The present application represents an interpolated frame prediction model in the following manner:

f(t,pos)≈frame(t,pos)

wherein t represents the frame number, that is, the value range of t is a numerical value which is greater than or equal to m and less than or equal to r. pos represents a coordinate point (x, y) corresponding to the video frame. frame(t,pos)The pixel information of the coordinate point corresponding to pos in the t video frames is represented in an RGB form, a YUV form, or other forms, which is not exhaustive here.
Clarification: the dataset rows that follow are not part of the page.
-- ==== Sys2Proof/Decode.lean ====
section
/-! DEFINITION. The encoding (30_encoding.md): the opcode map as a 16 by 16 table, the decoder, which is total on any bytes
and rejects by name, and the encoder. The bit-field and byte-order helpers of 00_scope.md R16 stand here too. -/

namespace Sys2Proof

/-! ### Bytes and addresses (00_scope.md R16) -/

/-- `lo(a)` of R16: `a mod 256`. -/
def lo (a : Addr) : Byte := BitVec.ofNat 8 a.toNat

/-- `hi(a)` of R16: `a div 256`. -/
def hi (a : Addr) : Byte := BitVec.ofNat 8 (a.toNat / 256)

/-- `concat(h, l)` of R16: `h*256 + l`. Little-endian pairs put the second byte high (20_memory.md R89). -/
def concat (h l : Byte) : Addr := BitVec.ofNat 16 (h.toNat * 256 + l.toNat)

/-- A zero-page address (R143): page 0, offset `z`. -/
def zeroPage (z : Byte) : Addr := concat 0 z

/-- `sext_8` of R16, modulo 65536. -/
def sext8 (d : Byte) : Addr := d.signExtend 16

/-! ### The opcode map (30_encoding.md R144) -/

/-- Row 0x of R144: the entry of each low nibble, applied to the bytes after the opcode. -/
def opcodeRow0 : List (Byte → Byte → Instr) :=
  [ fun l _ => .brk l, fun l _ => .oraIndX l,
    fun _ _ => .jam02, fun l _ => .sloIndX l,
    fun l _ => .nop04Zp l, fun l _ => .oraZp l,
    fun l _ => .aslZp l, fun l _ => .sloZp l,
    fun _ _ => .php, fun l _ => .oraImm l,
    fun _ _ => .aslAcc, fun _ _ => .anc0B,
    fun l h => .nop0CAbs (concat h l), fun l h => .oraAbs (concat h l),
    fun l h => .aslAbs (concat h l), fun l h => .sloAbs (concat h l) ]

/-- Row 1x of R144: the entry of each low nibble, applied to the bytes after the opcode. -/
def opcodeRow1 : List (Byte → Byte → Instr) :=
  [ fun l _ => .bpl l, fun l _ => .oraIndY l,
    fun _ _ => .jam12, fun l _ => .sloIndY l,
    fun l _ => .nop14ZpX l, fun l _ => .oraZpX l,
    fun l _ => .aslZpX l, fun l _ => .sloZpX l,
    fun _ _ => .clc, fun l h => .oraAbsY (concat h l),
    fun _ _ => .nop1A, fun l h => .sloAbsY (concat h l),
    fun l h => .nop1CAbsX (concat h l), fun l h => .oraAbsX (concat h l),
    fun l h => .aslAbsX (concat h l), fun l h => .sloAbsX (concat h l) ]

/-- Row 2x of R144: the entry of each low nibble, applied to the bytes after the opcode. -/
def opcodeRow2 : List (Byte → Byte → Instr) :=
  [ fun l h => .jsr (concat h l), fun l _ => .andIndX l,
    fun _ _ => .jam22, fun l _ => .rlaIndX l,
    fun l _ => .bitZp l, fun l _ => .andZp l,
    fun l _ => .rolZp l, fun l _ => .rlaZp l,
    fun _ _ => .plp, fun l _ => .andImm l,
    fun _ _ => .rolAcc, fun _ _ => .anc2B,
    fun l h => .bitAbs (concat h l), fun l h => .andAbs (concat h l),
    fun l h => .rolAbs (concat h l), fun l h => .rlaAbs (concat h l) ]

/-- Row 3x of R144: the entry of each low nibble, applied to the bytes after the opcode. -/
def opcodeRow3 : List (Byte → Byte → Instr) :=
  [ fun l _ => .bmi l, fun l _ => .andIndY l,
    fun _ _ => .jam32, fun l _ => .rlaIndY l,
    fun l _ => .nop34ZpX l, fun l _ => .andZpX l,
    fun l _ => .rolZpX l, fun l _ => .rlaZpX l,
    fun _ _ => .sec, fun l h => .andAbsY (concat h l),
    fun _ _ => .nop3A, fun l h => .rlaAbsY (concat h l),
    fun l h => .nop3CAbsX (concat h l), fun l h => .andAbsX (concat h l),
    fun l h => .rolAbsX (concat h l), fun l h => .rlaAbsX (concat h l) ]

/-- Row 4x of R144: the entry of each low nibble, applied to the bytes after the opcode. -/
def opcodeRow4 : List (Byte → Byte → Instr) :=
  [ fun _ _ => .rti, fun l _ => .eorIndX l,
    fun _ _ => .jam42, fun l _ => .sreIndX l,
    fun l _ => .nop44Zp l, fun l _ => .eorZp l,
    fun l _ => .lsrZp l, fun l _ => .sreZp l,
    fun _ _ => .pha, fun l _ => .eorImm l,
    fun _ _ => .lsrAcc, fun _ _ => .alr,
    fun l h => .jmpAbs (concat h l), fun l h => .eorAbs (concat h l),
    fun l h => .lsrAbs (concat h l), fun l h => .sreAbs (concat h l) ]

/-- Row 5x of R144: the entry of each low nibble, applied to the bytes after the opcode. -/
def opcodeRow5 : List (Byte → Byte → Instr) :=
  [ fun l _ => .bvc l, fun l _ => .eorIndY l,
    fun _ _ => .jam52, fun l _ => .sreIndY l,
    fun l _ => .nop54ZpX l, fun l _ => .eorZpX l,
    fun l _ => .lsrZpX l, fun l _ => .sreZpX l,
    fun _ _ => .cli, fun l h => .eorAbsY (concat h l),
    fun _ _ => .nop5A, fun l h => .sreAbsY (concat h l),
    fun l h => .nop5CAbsX (concat h l), fun l h => .eorAbsX (concat h l),
    fun l h => .lsrAbsX (concat h l), fun l h => .sreAbsX (concat h l) ]

/-- Row 6x of R144: the entry of each low nibble, applied to the bytes after the opcode. -/
def opcodeRow6 : List (Byte → Byte → Instr) :=
  [ fun _ _ => .rts, fun l _ => .adcIndX l,
    fun _ _ => .jam62, fun l _ => .rraIndX l,
    fun l _ => .nop64Zp l, fun l _ => .adcZp l,
    fun l _ => .rorZp l, fun l _ => .rraZp l,
    fun _ _ => .pla, fun l _ => .adcImm l,
    fun _ _ => .rorAcc, fun _ _ => .arr,
    fun l h => .jmpInd (concat h l), fun l h => .adcAbs (concat h l),
    fun l h => .rorAbs (concat h l), fun l h => .rraAbs (concat h l) ]

/-- Row 7x of R144: the entry of each low nibble, applied to the bytes after the opcode. -/
def opcodeRow7 : List (Byte → Byte → Instr) :=
  [ fun l _ => .bvs l, fun l _ => .adcIndY l,
    fun _ _ => .jam72, fun l _ => .rraIndY l,
    fun l _ => .nop74ZpX l, fun l _ => .adcZpX l,
    fun l _ => .rorZpX l, fun l _ => .rraZpX l,
    fun _ _ => .sei, fun l h => .adcAbsY (concat h l),
    fun _ _ => .nop7A, fun l h => .rraAbsY (concat h l),
    fun l h => .nop7CAbsX (concat h l), fun l h => .adcAbsX (concat h l),
    fun l h => .rorAbsX (concat h l), fun l h => .rraAbsX (concat h l) ]

/-- Row 8x of R144: the entry of each low nibble, applied to the bytes after the opcode. -/
def opcodeRow8 : List (Byte → Byte → Instr) :=
  [ fun l _ => .nop80Imm l, fun l _ => .staIndX l,
    fun l _ => .nop82Imm l, fun l _ => .saxIndX l,
    fun l _ => .styZp l, fun l _ => .staZp l,
    fun l _ => .stxZp l, fun l _ => .saxZp l,
    fun _ _ => .dey, fun l _ => .nop89Imm l,
    fun _ _ => .txa, fun _ _ => .xaa,
    fun l h => .styAbs (concat h l), fun l h => .staAbs (concat h l),
    fun l h => .stxAbs (concat h l), fun l h => .saxAbs (concat h l) ]

/-- Row 9x of R144: the entry of each low nibble, applied to the bytes after the opcode. -/
def opcodeRow9 : List (Byte → Byte → Instr) :=
  [ fun l _ => .bcc l, fun l _ => .staIndY l,
    fun _ _ => .jam92, fun _ _ => .sha93,
    fun l _ => .styZpX l, fun l _ => .staZpX l,
    fun l _ => .stxZpY l, fun l _ => .saxZpY l,
    fun _ _ => .tya, fun l h => .staAbsY (concat h l),
    fun _ _ => .txs, fun _ _ => .tas,
    fun _ _ => .shy, fun l h => .staAbsX (concat h l),
    fun _ _ => .shx, fun _ _ => .sha9F ]

/-- Row Ax of R144: the entry of each low nibble, applied to the bytes after the opcode. -/
def opcodeRowA : List (Byte → Byte → Instr) :=
  [ fun l _ => .ldyImm l, fun l _ => .ldaIndX l,
    fun l _ => .ldxImm l, fun l _ => .laxIndX l,
    fun l _ => .ldyZp l, fun l _ => .ldaZp l,
    fun l _ => .ldxZp l, fun l _ => .laxZp l,
    fun _ _ => .tay, fun l _ => .ldaImm l,
    fun _ _ => .tax, fun _ _ => .lxa,
    fun l h => .ldyAbs (concat h l), fun l h => .ldaAbs (concat h l),
    fun l h => .ldxAbs (concat h l), fun l h => .laxAbs (concat h l) ]

/-- Row Bx of R144: the entry of each low nibble, applied to the bytes after the opcode. -/
def opcodeRowB : List (Byte → Byte → Instr) :=
  [ fun l _ => .bcs l, fun l _ => .ldaIndY l,
    fun _ _ => .jamB2, fun l _ => .laxIndY l,
    fun l _ => .ldyZpX l, fun l _ => .ldaZpX l,
    fun l _ => .ldxZpY l, fun l _ => .laxZpY l,
    fun _ _ => .clv, fun l h => .ldaAbsY (concat h l),
    fun _ _ => .tsx, fun _ _ => .las,
    fun l h => .ldyAbsX (concat h l), fun l h => .ldaAbsX (concat h l),
    fun l h => .ldxAbsY (concat h l), fun l h => .laxAbsY (concat h l) ]

/-- Row Cx of R144: the entry of each low nibble, applied to the bytes after the opcode. -/
def opcodeRowC : List (Byte → Byte → Instr) :=
  [ fun l _ => .cpyImm l, fun l _ => .cmpIndX l,
    fun l _ => .nopC2Imm l, fun l _ => .dcpIndX l,
    fun l _ => .cpyZp l, fun l _ => .cmpZp l,
    fun l _ => .decZp l, fun l _ => .dcpZp l,
    fun _ _ => .iny, fun l _ => .cmpImm l,
    fun _ _ => .dex, fun _ _ => .sbx,
    fun l h => .cpyAbs (concat h l), fun l h => .cmpAbs (concat h l),
    fun l h => .decAbs (concat h l), fun l h => .dcpAbs (concat h l) ]

/-- Row Dx of R144: the entry of each low nibble, applied to the bytes after the opcode. -/
def opcodeRowD : List (Byte → Byte → Instr) :=
  [ fun l _ => .bne l, fun l _ => .cmpIndY l,
    fun _ _ => .jamD2, fun l _ => .dcpIndY l,
    fun l _ => .nopD4ZpX l, fun l _ => .cmpZpX l,
    fun l _ => .decZpX l, fun l _ => .dcpZpX l,
    fun _ _ => .cld, fun l h => .cmpAbsY (concat h l),
    fun _ _ => .nopDA, fun l h => .dcpAbsY (concat h l),
    fun l h => .nopDCAbsX (concat h l), fun l h => .cmpAbsX (concat h l),
    fun l h => .decAbsX (concat h l), fun l h => .dcpAbsX (concat h l) ]

/-- Row Ex of R144: the entry of each low nibble, applied to the bytes after the opcode. -/
def opcodeRowE : List (Byte → Byte → Instr) :=
  [ fun l _ => .cpxImm l, fun l _ => .sbcIndX l,
    fun l _ => .nopE2Imm l, fun l _ => .isbIndX l,
    fun l _ => .cpxZp l, fun l _ => .sbcZp l,
    fun l _ => .incZp l, fun l _ => .isbZp l,
    fun _ _ => .inx, fun l _ => .sbcImm l,
    fun _ _ => .nop, fun l _ => .sbcEBImm l,
    fun l h => .cpxAbs (concat h l), fun l h => .sbcAbs (concat h l),
    fun l h => .incAbs (concat h l), fun l h => .isbAbs (concat h l) ]

/-- Row Fx of R144: the entry of each low nibble, applied to the bytes after the opcode. -/
def opcodeRowF : List (Byte → Byte → Instr) :=
  [ fun l _ => .beq l, fun l _ => .sbcIndY l,
    fun _ _ => .jamF2, fun l _ => .isbIndY l,
    fun l _ => .nopF4ZpX l, fun l _ => .sbcZpX l,
    fun l _ => .incZpX l, fun l _ => .isbZpX l,
    fun _ _ => .sed, fun l h => .sbcAbsY (concat h l),
    fun _ _ => .nopFA, fun l h => .isbAbsY (concat h l),
    fun l h => .nopFCAbsX (concat h l), fun l h => .sbcAbsX (concat h l),
    fun l h => .incAbsX (concat h l), fun l h => .isbAbsX (concat h l) ]

/-- The sixteen rows of R144, by high nibble. -/
def opcodeRows : List (List (Byte → Byte → Instr)) :=
  [ opcodeRow0, opcodeRow1, opcodeRow2, opcodeRow3, opcodeRow4, opcodeRow5, opcodeRow6, opcodeRow7,
    opcodeRow8, opcodeRow9, opcodeRowA, opcodeRowB, opcodeRowC, opcodeRowD, opcodeRowE, opcodeRowF ]

/-- The one entry of R144 for an opcode byte (R141), applied to the two bytes after it. -/
def instrOf (op b1 b2 : Byte) : Instr :=
  ((opcodeRows.getD (op.toNat / 16) []).getD (op.toNat % 16) (fun _ _ => .nop)) b1 b2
Frame interpolation prediction model f(t,pos)The function can be a one-time fitting function or a multi-time fitting function, and also can adopt a functional relation determined by a neural network or a deep learning method.

For easy understanding, please refer to fig. 7, fig. 7 is a schematic diagram of an embodiment of training an interpolation frame prediction model in the embodiment of the present application, and as shown in the figure, if the interpolation frame prediction model used in training an interpolation frame is needed, an mth frame training image and an m +2 th frame training image may be input to the interpolation frame prediction model to be trained, and a target image is output by the interpolation frame prediction model, where the target image may be a predicted m +1 th frame training image. And the like until each training image in the known image frame sequence is processed similarly.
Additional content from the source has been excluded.